Task item: Copy the listing below line for line, from its opening line to the one with "keystream hr hf", both included; stop there.

Exercise material:
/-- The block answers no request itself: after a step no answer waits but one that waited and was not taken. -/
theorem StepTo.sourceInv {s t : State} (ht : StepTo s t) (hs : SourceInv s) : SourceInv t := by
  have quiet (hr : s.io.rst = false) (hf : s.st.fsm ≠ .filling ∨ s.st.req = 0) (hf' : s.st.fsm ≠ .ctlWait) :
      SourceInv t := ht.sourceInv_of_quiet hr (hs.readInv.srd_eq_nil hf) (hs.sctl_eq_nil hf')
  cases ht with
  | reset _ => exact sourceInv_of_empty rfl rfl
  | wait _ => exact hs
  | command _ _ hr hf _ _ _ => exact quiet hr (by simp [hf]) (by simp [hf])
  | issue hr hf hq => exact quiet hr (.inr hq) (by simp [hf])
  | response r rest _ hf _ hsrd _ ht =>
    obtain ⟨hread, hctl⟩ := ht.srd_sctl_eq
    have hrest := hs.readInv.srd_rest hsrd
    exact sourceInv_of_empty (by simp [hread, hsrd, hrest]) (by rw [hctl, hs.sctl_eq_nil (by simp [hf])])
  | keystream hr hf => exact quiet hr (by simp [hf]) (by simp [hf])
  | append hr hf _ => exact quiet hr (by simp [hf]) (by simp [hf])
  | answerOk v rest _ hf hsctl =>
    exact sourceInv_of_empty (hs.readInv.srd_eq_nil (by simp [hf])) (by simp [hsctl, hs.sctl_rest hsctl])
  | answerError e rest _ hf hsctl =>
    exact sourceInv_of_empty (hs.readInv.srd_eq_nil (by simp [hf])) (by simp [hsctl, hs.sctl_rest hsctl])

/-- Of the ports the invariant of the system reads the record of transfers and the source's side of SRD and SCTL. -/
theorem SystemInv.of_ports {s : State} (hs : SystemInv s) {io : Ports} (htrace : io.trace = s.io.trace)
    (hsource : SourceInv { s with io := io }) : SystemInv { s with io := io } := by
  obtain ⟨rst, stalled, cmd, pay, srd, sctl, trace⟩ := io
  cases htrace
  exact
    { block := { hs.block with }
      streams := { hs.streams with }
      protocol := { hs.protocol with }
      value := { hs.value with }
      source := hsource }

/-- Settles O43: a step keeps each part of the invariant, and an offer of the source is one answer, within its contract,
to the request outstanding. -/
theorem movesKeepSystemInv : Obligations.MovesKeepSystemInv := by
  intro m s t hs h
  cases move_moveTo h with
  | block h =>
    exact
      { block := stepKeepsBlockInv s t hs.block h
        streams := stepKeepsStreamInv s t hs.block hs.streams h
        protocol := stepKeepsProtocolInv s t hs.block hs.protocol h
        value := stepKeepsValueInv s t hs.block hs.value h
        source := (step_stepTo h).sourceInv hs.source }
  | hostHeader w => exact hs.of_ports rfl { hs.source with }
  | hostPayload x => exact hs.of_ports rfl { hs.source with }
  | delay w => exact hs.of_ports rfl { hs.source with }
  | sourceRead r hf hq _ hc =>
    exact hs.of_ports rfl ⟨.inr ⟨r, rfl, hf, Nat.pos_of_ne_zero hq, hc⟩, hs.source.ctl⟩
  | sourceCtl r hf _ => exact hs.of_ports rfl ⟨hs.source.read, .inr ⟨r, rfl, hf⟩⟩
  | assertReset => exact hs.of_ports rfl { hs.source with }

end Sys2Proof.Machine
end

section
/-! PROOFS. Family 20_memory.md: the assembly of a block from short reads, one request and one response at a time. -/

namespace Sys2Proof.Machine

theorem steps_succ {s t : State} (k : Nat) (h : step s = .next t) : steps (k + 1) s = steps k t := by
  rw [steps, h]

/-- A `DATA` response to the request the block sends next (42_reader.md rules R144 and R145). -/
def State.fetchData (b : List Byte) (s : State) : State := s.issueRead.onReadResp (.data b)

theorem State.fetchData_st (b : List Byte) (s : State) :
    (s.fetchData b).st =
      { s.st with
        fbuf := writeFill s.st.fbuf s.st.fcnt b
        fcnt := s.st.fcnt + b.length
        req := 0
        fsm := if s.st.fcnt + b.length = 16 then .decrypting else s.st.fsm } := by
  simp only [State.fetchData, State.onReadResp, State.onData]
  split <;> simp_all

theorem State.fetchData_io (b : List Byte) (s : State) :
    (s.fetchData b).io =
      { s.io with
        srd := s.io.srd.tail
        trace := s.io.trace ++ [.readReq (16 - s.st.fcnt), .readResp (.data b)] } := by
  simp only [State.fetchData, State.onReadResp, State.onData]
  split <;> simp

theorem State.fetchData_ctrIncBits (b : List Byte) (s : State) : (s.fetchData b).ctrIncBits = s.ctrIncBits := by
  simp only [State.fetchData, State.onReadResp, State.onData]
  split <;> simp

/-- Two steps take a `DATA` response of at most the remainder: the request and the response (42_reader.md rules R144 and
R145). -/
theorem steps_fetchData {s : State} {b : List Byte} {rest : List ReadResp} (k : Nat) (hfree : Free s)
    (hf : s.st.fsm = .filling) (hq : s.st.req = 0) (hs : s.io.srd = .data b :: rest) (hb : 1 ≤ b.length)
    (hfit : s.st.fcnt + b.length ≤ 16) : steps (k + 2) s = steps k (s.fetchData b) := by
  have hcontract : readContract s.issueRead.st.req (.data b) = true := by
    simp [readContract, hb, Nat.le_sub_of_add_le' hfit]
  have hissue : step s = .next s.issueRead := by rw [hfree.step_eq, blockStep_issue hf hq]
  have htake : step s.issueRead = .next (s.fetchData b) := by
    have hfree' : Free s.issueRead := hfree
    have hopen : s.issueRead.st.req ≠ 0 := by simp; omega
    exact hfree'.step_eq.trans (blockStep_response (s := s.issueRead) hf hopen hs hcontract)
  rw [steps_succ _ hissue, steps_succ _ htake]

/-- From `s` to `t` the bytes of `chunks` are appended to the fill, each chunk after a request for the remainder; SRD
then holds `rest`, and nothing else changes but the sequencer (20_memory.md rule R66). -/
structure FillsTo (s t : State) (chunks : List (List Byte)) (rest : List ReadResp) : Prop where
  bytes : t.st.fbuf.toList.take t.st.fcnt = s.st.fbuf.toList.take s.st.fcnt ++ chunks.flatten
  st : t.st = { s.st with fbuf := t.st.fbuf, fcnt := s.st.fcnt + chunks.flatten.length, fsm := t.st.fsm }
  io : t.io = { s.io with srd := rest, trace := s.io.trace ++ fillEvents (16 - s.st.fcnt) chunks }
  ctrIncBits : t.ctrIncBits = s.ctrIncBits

Your response:
/-- The block answers no request itself: after a step no answer waits but one that waited and was not taken. -/
theorem StepTo.sourceInv {s t : State} (ht : StepTo s t) (hs : SourceInv s) : SourceInv t := by
  have quiet (hr : s.io.rst = false) (hf : s.st.fsm ≠ .filling ∨ s.st.req = 0) (hf' : s.st.fsm ≠ .ctlWait) :
      SourceInv t := ht.sourceInv_of_quiet hr (hs.readInv.srd_eq_nil hf) (hs.sctl_eq_nil hf')
  cases ht with
  | reset _ => exact sourceInv_of_empty rfl rfl
  | wait _ => exact hs
  | command _ _ hr hf _ _ _ => exact quiet hr (by simp [hf]) (by simp [hf])
  | issue hr hf hq => exact quiet hr (.inr hq) (by simp [hf])
  | response r rest _ hf _ hsrd _ ht =>
    obtain ⟨hread, hctl⟩ := ht.srd_sctl_eq
    have hrest := hs.readInv.srd_rest hsrd
    exact sourceInv_of_empty (by simp [hread, hsrd, hrest]) (by rw [hctl, hs.sctl_eq_nil (by simp [hf])])
  | keystream hr hf => exact quiet hr (by simp [hf]) (by simp [hf])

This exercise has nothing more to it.